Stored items

>>

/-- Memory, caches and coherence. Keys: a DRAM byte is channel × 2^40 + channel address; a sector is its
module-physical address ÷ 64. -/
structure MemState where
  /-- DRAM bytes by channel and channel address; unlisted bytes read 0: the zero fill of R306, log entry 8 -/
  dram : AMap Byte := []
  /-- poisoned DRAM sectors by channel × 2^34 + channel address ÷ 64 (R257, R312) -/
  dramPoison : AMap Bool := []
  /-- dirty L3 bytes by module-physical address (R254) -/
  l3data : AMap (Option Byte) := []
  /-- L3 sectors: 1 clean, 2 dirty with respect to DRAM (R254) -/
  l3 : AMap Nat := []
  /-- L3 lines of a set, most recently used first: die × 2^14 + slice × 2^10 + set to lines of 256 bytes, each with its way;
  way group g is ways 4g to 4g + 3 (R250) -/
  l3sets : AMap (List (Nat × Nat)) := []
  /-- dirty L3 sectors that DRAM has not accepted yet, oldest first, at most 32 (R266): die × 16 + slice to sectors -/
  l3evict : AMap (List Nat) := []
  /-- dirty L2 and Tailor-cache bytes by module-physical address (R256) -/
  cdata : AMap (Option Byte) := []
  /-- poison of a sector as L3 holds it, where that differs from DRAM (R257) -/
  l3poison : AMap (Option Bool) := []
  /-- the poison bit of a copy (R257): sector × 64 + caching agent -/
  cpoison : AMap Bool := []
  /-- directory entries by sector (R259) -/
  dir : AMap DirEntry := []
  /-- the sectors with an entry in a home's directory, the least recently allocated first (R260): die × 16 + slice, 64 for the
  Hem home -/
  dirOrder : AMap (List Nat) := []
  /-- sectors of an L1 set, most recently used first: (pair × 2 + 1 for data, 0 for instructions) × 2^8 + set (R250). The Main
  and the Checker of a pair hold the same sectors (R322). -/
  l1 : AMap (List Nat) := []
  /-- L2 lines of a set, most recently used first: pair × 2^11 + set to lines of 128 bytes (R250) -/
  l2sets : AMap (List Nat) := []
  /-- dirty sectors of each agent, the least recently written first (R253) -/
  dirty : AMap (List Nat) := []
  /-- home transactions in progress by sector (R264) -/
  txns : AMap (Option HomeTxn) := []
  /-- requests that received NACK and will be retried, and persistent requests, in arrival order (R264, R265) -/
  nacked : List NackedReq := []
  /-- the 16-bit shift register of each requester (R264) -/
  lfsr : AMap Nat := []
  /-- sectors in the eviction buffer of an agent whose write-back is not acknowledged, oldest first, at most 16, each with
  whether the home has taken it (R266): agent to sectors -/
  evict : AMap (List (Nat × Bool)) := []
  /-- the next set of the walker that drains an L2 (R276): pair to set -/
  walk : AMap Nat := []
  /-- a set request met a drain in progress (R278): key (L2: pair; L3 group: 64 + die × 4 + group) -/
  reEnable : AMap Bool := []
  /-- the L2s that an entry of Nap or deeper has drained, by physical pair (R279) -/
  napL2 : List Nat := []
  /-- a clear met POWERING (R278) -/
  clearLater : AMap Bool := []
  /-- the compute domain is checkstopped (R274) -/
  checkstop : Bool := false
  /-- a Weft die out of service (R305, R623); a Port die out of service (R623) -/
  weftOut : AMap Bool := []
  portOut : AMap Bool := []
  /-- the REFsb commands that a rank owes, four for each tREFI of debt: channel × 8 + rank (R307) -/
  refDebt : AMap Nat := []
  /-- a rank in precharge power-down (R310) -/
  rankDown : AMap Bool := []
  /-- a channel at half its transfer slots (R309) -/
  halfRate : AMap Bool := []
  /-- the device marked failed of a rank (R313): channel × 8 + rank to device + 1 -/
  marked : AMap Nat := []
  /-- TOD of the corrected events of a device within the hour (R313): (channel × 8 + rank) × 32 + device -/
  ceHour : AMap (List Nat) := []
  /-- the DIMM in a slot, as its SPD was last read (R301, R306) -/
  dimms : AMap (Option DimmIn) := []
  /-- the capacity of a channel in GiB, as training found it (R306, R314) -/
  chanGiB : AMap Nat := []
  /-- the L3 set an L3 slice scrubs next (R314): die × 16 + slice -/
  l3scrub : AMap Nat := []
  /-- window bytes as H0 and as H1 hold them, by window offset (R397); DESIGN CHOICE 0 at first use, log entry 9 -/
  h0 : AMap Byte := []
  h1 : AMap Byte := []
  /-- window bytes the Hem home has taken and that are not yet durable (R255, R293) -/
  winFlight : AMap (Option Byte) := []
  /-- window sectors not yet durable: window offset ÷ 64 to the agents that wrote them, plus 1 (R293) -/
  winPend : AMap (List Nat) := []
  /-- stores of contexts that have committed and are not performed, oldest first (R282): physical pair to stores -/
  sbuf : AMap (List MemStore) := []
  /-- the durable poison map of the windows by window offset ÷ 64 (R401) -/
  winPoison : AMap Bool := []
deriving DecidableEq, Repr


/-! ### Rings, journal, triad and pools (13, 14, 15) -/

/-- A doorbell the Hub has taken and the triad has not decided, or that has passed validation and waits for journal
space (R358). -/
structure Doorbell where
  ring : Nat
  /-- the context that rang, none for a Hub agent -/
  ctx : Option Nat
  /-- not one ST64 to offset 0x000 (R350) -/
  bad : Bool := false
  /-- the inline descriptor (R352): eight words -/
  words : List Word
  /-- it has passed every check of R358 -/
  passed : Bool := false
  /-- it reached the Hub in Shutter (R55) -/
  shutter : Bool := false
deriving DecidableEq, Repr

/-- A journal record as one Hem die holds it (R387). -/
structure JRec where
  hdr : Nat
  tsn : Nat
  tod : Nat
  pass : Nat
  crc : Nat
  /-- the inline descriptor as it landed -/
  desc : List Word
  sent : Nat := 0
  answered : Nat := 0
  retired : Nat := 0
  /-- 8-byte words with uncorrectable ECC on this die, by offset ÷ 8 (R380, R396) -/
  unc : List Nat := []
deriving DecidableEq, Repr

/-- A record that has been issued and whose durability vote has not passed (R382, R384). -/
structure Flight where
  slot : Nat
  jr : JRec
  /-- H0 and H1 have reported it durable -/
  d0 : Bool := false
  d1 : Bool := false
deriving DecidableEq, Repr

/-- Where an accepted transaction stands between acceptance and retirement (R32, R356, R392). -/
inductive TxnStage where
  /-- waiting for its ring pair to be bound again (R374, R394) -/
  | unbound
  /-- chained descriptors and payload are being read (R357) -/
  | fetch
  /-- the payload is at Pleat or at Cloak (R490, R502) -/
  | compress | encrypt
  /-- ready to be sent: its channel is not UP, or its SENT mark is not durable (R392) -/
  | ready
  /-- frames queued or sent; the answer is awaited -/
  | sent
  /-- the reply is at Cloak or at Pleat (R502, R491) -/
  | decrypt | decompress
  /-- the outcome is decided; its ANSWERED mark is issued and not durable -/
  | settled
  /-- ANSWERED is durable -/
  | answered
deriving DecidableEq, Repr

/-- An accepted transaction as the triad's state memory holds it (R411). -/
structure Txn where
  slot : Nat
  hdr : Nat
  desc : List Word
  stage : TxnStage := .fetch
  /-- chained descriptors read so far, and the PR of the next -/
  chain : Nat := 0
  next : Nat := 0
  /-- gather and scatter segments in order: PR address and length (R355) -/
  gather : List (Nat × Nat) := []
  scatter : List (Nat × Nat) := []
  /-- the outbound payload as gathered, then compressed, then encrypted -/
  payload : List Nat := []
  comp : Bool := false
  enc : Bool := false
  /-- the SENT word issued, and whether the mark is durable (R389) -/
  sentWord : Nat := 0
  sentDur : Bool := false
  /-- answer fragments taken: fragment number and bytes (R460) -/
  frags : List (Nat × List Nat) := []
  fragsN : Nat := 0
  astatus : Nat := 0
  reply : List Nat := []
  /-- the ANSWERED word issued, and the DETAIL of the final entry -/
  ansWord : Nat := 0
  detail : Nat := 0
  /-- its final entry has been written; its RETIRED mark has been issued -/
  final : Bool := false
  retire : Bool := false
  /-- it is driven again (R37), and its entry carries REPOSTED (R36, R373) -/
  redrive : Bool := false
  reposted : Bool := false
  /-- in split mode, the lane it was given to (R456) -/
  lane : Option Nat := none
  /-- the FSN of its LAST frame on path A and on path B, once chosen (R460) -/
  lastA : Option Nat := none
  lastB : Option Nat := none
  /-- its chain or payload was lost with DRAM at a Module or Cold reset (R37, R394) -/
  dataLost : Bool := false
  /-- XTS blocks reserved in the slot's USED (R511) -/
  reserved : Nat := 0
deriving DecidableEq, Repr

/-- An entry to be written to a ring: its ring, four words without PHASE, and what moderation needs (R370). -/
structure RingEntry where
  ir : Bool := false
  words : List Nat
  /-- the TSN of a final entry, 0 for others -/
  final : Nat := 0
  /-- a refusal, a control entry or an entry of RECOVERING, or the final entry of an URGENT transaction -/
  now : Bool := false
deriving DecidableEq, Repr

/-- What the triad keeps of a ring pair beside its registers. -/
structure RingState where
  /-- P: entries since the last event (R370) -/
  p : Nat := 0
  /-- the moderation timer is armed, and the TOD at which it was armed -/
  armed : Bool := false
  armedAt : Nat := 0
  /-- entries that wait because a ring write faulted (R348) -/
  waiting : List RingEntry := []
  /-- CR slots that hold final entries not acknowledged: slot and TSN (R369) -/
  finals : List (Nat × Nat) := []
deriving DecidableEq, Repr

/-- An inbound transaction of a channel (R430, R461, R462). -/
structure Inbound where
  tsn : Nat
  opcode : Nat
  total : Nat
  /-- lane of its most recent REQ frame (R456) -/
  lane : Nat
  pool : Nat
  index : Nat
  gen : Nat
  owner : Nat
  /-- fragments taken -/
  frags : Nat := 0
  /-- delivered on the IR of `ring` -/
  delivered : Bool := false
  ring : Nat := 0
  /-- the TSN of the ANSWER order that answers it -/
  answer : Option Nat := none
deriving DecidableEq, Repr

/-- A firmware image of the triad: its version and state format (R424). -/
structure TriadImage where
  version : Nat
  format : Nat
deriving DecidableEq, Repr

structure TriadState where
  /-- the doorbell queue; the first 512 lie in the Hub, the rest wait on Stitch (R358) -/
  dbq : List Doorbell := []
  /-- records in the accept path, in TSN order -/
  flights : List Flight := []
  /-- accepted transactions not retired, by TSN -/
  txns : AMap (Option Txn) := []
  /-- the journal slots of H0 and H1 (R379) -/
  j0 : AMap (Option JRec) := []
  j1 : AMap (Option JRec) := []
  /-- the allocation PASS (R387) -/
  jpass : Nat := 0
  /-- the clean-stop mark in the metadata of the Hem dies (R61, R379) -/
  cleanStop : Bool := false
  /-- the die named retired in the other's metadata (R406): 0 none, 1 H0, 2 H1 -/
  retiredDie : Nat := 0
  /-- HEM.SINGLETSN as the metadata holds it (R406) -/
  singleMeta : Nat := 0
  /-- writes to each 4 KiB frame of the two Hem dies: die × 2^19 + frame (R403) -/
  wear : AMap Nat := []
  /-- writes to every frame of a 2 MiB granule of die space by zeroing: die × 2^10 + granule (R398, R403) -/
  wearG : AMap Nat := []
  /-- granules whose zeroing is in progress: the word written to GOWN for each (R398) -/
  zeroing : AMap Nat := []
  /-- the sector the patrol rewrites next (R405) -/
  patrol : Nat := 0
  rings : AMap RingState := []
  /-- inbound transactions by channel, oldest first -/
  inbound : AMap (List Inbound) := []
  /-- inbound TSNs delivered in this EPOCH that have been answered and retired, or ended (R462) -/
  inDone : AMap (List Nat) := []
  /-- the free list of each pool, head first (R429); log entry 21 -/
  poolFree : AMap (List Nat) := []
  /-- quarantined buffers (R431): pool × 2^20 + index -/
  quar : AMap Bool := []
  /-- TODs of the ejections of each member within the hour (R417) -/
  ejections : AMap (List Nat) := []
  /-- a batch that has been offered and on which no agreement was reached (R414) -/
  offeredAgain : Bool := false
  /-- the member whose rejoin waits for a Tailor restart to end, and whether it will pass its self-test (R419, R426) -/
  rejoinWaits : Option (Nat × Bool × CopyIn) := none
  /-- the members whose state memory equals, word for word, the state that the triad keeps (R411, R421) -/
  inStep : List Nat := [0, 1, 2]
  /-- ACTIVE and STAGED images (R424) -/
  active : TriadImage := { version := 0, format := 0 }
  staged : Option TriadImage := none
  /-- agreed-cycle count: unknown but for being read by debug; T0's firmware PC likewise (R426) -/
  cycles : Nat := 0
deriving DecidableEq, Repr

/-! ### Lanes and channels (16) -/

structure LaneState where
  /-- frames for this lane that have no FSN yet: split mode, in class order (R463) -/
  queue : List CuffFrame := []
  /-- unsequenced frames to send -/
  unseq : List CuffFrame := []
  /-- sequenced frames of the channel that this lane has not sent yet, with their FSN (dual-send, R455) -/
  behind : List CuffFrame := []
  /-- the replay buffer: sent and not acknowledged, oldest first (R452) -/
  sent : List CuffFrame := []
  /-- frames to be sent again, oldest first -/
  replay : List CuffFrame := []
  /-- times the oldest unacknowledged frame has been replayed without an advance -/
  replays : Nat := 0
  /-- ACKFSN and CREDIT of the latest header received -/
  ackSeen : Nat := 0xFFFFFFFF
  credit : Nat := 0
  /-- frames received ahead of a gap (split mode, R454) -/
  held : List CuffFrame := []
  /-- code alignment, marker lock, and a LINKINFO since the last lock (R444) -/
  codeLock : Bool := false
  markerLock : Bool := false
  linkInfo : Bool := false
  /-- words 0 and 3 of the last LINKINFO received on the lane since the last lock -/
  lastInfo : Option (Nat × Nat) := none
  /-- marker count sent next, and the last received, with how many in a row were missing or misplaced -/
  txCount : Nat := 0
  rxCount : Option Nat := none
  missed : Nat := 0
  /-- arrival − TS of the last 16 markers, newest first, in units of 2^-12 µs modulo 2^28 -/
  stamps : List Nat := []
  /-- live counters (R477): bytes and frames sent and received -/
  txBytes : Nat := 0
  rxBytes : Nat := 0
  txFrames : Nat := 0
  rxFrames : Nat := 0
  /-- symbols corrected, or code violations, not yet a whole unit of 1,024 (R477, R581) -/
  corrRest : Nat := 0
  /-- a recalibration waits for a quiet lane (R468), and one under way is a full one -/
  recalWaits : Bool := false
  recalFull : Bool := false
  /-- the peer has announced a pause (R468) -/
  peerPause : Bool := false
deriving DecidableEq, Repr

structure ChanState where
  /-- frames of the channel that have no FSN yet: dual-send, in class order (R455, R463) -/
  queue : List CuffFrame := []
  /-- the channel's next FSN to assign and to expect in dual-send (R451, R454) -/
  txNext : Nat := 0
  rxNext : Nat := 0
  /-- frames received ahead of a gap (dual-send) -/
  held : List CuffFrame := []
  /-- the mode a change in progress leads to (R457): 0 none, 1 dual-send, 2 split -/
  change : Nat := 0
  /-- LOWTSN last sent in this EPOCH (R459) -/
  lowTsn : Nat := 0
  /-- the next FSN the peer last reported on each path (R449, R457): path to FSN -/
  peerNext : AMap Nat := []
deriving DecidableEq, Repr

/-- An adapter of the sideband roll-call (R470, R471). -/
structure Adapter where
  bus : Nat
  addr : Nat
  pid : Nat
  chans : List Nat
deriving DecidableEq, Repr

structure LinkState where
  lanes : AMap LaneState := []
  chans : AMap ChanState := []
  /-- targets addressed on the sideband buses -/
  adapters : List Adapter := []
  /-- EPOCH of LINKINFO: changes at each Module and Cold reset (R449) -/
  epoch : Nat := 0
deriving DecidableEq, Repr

<<

Work item — Only one stretch of the records above is wanted: the lines between the one holding "winPend : AMap (List Nat) := []" and the one holding "(13, 14, 15) -/", inclusive, reproduced exactly.

Task answer —
  winPend : AMap (List Nat) := []
  /-- stores of contexts that have committed and are not performed, oldest first (R282): physical pair to stores -/
  sbuf : AMap (List MemStore) := []
  /-- the durable poison map of the windows by window offset ÷ 64 (R401) -/
  winPoison : AMap Bool := []
deriving DecidableEq, Repr


/-! ### Rings, journal, triad and pools (13, 14, 15) -/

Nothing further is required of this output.